▶ _Collected data_
++++++

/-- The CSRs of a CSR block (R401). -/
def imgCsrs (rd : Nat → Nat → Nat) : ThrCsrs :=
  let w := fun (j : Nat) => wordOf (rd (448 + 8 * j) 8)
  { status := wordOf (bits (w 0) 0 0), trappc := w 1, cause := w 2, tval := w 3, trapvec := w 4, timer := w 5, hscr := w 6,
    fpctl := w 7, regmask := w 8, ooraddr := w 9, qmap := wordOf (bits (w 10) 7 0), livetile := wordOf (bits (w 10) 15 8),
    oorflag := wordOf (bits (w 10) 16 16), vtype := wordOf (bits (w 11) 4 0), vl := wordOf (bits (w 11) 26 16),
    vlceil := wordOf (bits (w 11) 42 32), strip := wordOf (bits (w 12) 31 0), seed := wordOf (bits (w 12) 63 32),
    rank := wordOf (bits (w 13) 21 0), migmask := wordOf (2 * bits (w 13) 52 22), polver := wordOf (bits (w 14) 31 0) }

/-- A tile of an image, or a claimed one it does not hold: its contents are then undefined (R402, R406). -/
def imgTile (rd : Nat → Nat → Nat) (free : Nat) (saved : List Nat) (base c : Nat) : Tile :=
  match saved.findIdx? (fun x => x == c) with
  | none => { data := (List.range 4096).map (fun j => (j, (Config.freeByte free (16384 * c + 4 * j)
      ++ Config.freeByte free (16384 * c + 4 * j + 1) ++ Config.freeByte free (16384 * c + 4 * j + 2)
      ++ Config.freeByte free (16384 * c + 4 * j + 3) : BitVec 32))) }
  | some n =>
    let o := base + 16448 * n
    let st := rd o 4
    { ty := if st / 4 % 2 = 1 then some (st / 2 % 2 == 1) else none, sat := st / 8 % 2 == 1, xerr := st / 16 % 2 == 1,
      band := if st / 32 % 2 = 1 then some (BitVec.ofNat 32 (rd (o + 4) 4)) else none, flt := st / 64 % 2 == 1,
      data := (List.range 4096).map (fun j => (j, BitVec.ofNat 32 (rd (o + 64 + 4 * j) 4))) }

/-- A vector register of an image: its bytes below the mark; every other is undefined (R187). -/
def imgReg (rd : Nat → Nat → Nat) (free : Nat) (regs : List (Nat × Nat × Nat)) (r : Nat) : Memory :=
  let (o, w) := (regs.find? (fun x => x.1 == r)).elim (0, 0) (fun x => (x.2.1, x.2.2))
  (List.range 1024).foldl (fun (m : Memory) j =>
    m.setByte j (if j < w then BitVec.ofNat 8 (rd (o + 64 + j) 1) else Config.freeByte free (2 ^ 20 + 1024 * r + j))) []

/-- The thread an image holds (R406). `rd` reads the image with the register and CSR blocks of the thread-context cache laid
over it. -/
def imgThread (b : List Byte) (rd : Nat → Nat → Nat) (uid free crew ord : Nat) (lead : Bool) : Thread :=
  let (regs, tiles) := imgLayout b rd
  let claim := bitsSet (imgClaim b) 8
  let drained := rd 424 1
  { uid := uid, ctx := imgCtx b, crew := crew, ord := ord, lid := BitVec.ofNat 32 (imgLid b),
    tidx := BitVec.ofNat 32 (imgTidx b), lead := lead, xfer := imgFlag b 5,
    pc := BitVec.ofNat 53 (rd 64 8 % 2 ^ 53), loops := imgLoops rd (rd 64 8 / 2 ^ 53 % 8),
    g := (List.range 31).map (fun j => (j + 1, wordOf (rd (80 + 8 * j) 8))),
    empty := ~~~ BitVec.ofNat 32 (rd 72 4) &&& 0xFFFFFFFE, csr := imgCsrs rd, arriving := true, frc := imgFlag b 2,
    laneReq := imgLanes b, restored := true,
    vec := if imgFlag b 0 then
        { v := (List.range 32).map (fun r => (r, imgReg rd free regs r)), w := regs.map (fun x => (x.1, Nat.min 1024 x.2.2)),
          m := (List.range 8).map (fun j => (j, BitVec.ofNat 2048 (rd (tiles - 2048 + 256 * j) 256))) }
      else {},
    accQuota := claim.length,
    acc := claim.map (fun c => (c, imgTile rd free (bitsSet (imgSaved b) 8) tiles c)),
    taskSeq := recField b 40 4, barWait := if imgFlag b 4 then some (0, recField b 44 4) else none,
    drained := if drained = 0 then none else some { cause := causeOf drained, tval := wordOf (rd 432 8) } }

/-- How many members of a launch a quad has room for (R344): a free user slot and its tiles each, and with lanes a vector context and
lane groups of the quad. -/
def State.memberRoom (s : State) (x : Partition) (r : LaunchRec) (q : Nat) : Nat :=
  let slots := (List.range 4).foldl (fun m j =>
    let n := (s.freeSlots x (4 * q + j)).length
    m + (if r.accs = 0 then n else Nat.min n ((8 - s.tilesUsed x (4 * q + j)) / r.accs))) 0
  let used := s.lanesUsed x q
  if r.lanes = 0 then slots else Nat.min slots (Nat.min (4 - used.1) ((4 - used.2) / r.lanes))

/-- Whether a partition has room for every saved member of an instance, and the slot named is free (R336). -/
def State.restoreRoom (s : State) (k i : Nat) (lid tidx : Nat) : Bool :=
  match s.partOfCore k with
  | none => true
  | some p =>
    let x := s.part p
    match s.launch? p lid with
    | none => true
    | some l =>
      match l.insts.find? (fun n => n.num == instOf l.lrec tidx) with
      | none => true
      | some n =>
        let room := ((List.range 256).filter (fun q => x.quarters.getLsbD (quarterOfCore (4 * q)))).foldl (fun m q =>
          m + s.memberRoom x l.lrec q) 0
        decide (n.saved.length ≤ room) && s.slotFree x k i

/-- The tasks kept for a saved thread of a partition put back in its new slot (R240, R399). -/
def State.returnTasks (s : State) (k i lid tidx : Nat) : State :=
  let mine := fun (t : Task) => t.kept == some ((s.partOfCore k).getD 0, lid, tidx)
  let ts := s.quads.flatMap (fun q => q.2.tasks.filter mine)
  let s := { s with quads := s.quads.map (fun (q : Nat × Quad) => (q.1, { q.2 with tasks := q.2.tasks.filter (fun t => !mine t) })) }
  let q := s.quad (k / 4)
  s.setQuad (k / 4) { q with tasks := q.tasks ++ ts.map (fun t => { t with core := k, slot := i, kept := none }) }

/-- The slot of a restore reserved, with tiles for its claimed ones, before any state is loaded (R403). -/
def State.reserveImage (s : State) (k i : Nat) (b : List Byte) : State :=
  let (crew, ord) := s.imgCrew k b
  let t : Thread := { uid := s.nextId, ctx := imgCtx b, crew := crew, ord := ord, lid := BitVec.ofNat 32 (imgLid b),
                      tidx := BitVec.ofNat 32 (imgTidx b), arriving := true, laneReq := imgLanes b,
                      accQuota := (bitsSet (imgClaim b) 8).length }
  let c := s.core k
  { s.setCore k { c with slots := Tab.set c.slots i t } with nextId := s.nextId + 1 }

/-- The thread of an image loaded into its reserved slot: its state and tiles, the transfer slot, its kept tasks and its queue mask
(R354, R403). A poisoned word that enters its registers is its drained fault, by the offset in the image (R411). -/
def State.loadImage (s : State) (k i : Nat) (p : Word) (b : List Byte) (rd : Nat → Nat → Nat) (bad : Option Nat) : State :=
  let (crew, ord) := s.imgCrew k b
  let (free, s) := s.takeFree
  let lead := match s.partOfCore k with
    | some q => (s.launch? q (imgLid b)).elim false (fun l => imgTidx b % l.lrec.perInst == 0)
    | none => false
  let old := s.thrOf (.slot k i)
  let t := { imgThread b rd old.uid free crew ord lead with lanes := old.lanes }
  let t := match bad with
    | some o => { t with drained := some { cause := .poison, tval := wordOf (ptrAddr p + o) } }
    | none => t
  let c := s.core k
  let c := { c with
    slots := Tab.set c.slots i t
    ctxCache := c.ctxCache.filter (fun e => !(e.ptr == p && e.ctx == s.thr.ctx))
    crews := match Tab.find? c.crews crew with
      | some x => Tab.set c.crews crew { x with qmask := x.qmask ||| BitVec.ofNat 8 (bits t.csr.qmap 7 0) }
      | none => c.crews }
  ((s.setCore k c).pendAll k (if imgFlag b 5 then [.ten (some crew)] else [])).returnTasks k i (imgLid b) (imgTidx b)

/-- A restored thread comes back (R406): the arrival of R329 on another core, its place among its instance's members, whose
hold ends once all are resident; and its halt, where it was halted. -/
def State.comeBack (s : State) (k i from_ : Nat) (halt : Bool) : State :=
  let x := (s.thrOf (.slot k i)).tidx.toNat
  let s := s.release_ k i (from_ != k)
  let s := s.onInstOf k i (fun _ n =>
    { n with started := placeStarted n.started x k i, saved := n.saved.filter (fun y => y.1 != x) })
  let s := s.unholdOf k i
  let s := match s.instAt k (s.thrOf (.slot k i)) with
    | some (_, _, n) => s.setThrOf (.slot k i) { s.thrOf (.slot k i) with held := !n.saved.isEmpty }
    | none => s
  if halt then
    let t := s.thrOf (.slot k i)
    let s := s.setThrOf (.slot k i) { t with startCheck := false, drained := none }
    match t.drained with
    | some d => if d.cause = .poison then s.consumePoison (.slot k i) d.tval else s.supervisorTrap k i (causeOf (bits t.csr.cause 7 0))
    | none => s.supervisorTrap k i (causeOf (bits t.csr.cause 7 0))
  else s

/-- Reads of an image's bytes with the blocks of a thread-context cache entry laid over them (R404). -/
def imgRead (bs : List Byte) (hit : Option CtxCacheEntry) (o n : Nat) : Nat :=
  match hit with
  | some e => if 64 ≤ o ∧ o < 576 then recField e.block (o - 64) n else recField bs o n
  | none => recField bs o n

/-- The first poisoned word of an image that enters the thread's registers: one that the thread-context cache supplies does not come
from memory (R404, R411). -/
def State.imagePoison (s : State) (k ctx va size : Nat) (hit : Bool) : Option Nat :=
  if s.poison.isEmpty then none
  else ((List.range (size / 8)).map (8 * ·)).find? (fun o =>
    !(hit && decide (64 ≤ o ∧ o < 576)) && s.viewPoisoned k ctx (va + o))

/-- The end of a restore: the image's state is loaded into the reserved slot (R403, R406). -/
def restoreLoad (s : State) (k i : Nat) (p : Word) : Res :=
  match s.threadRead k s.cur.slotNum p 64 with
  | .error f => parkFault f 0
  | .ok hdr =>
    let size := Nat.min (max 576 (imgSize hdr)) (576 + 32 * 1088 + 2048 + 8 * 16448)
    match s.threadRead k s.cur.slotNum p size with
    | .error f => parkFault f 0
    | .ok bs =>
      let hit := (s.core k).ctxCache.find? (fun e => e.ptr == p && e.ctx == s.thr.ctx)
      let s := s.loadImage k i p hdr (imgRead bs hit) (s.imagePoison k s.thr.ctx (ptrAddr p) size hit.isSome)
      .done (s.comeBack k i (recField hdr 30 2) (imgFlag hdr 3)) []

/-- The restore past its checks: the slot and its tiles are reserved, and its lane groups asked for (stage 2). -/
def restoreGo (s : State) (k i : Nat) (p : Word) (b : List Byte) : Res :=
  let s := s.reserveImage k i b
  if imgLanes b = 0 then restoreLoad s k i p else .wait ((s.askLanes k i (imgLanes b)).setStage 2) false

++++++

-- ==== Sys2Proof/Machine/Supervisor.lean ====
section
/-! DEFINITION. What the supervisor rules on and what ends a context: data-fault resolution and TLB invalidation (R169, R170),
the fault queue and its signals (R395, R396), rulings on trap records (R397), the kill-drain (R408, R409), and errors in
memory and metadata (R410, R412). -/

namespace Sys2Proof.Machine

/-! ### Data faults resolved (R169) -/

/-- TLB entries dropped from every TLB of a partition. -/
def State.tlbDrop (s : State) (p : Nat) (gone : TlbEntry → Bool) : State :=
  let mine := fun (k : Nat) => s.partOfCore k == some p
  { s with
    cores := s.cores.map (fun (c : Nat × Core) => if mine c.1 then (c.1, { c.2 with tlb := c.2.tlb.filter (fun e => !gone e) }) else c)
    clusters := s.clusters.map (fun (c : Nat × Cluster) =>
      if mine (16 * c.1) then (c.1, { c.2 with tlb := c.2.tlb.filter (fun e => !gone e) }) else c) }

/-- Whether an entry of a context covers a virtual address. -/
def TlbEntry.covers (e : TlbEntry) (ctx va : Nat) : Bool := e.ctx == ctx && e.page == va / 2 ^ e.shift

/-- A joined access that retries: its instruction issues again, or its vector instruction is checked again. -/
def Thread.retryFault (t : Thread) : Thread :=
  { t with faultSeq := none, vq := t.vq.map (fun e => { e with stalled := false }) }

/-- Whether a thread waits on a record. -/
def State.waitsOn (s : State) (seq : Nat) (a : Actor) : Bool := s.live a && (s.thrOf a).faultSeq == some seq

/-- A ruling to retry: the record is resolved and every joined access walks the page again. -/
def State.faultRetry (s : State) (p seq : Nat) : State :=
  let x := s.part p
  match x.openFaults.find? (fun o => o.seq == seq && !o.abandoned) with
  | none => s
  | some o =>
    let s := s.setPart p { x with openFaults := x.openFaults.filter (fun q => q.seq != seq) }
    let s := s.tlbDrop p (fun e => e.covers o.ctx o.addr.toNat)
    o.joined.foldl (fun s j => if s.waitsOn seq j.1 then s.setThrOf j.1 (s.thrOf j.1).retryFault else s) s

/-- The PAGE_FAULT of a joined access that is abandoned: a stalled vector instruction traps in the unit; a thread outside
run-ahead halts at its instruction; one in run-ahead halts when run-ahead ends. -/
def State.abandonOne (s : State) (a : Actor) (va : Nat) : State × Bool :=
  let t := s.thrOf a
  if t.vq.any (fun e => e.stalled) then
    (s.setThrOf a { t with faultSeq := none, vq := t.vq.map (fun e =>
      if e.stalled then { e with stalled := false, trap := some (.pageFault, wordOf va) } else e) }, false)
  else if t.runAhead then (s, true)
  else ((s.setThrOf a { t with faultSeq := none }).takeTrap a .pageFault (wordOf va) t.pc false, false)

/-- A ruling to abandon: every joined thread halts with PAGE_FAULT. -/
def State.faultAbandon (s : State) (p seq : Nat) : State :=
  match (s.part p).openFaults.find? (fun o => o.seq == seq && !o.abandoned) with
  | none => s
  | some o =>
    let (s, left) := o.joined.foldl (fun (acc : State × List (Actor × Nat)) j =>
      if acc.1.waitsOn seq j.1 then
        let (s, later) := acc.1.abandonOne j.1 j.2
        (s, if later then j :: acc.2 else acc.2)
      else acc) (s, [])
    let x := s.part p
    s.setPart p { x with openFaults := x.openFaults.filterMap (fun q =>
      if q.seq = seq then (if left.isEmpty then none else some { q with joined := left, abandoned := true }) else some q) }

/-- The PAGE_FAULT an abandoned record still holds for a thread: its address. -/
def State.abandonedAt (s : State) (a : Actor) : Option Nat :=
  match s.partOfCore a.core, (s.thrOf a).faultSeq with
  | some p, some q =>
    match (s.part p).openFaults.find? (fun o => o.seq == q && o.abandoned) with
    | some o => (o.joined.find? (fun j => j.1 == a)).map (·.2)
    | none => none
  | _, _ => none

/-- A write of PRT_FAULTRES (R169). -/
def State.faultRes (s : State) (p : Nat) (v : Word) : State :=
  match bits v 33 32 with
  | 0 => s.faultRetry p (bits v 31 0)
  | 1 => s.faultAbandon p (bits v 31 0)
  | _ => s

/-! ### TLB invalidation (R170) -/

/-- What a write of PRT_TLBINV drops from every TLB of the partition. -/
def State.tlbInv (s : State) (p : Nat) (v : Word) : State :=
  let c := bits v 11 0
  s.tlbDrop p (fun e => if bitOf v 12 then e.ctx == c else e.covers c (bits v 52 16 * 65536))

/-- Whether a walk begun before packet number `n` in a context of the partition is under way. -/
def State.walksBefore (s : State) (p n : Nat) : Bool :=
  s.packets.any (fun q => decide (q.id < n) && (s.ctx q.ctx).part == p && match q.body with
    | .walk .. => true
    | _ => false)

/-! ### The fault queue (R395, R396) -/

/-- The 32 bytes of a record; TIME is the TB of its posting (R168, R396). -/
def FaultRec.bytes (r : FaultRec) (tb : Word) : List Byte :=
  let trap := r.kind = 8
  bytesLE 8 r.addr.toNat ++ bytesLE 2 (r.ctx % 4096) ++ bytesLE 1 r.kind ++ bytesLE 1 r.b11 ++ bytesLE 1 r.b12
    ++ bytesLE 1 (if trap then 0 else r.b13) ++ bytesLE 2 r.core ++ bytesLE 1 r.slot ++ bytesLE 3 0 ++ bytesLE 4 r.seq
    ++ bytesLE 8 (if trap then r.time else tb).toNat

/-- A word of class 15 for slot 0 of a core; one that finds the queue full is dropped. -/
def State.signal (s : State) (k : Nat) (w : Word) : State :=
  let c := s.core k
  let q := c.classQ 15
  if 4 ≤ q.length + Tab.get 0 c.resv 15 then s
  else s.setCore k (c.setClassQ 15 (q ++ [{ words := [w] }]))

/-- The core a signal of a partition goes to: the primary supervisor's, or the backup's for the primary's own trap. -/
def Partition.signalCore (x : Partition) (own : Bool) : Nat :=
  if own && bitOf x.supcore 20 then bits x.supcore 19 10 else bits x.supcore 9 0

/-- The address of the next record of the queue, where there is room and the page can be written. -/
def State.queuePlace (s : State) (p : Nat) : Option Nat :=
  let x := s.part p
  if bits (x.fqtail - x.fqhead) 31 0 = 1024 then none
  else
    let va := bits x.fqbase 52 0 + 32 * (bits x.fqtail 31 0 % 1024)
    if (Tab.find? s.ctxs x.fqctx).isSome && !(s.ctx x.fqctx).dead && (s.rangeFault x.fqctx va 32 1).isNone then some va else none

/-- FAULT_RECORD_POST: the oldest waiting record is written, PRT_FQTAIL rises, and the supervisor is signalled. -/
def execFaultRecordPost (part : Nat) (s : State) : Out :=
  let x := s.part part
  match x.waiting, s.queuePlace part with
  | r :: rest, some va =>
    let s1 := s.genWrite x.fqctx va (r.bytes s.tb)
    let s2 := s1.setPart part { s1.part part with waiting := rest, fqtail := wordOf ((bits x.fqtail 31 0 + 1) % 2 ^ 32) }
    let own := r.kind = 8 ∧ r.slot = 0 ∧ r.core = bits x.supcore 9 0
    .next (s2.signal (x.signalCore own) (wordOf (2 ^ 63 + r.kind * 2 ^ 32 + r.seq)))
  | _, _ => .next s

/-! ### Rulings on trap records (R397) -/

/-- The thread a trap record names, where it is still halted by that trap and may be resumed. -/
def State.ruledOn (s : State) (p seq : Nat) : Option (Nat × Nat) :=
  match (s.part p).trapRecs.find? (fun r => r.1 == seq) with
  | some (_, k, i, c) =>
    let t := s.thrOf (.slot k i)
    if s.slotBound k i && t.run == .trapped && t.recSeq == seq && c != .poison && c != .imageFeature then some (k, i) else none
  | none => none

++++++

▶ _HOW TO COMPLETE THIS TASK_
For each line above that contains the word "groups", give the line as it is written.

▶ _WRITTEN REPLY_
lane groups of the quad. -/
/-- The restore past its checks: the slot and its tiles are reserved, and its lane groups asked for (stage 2). -/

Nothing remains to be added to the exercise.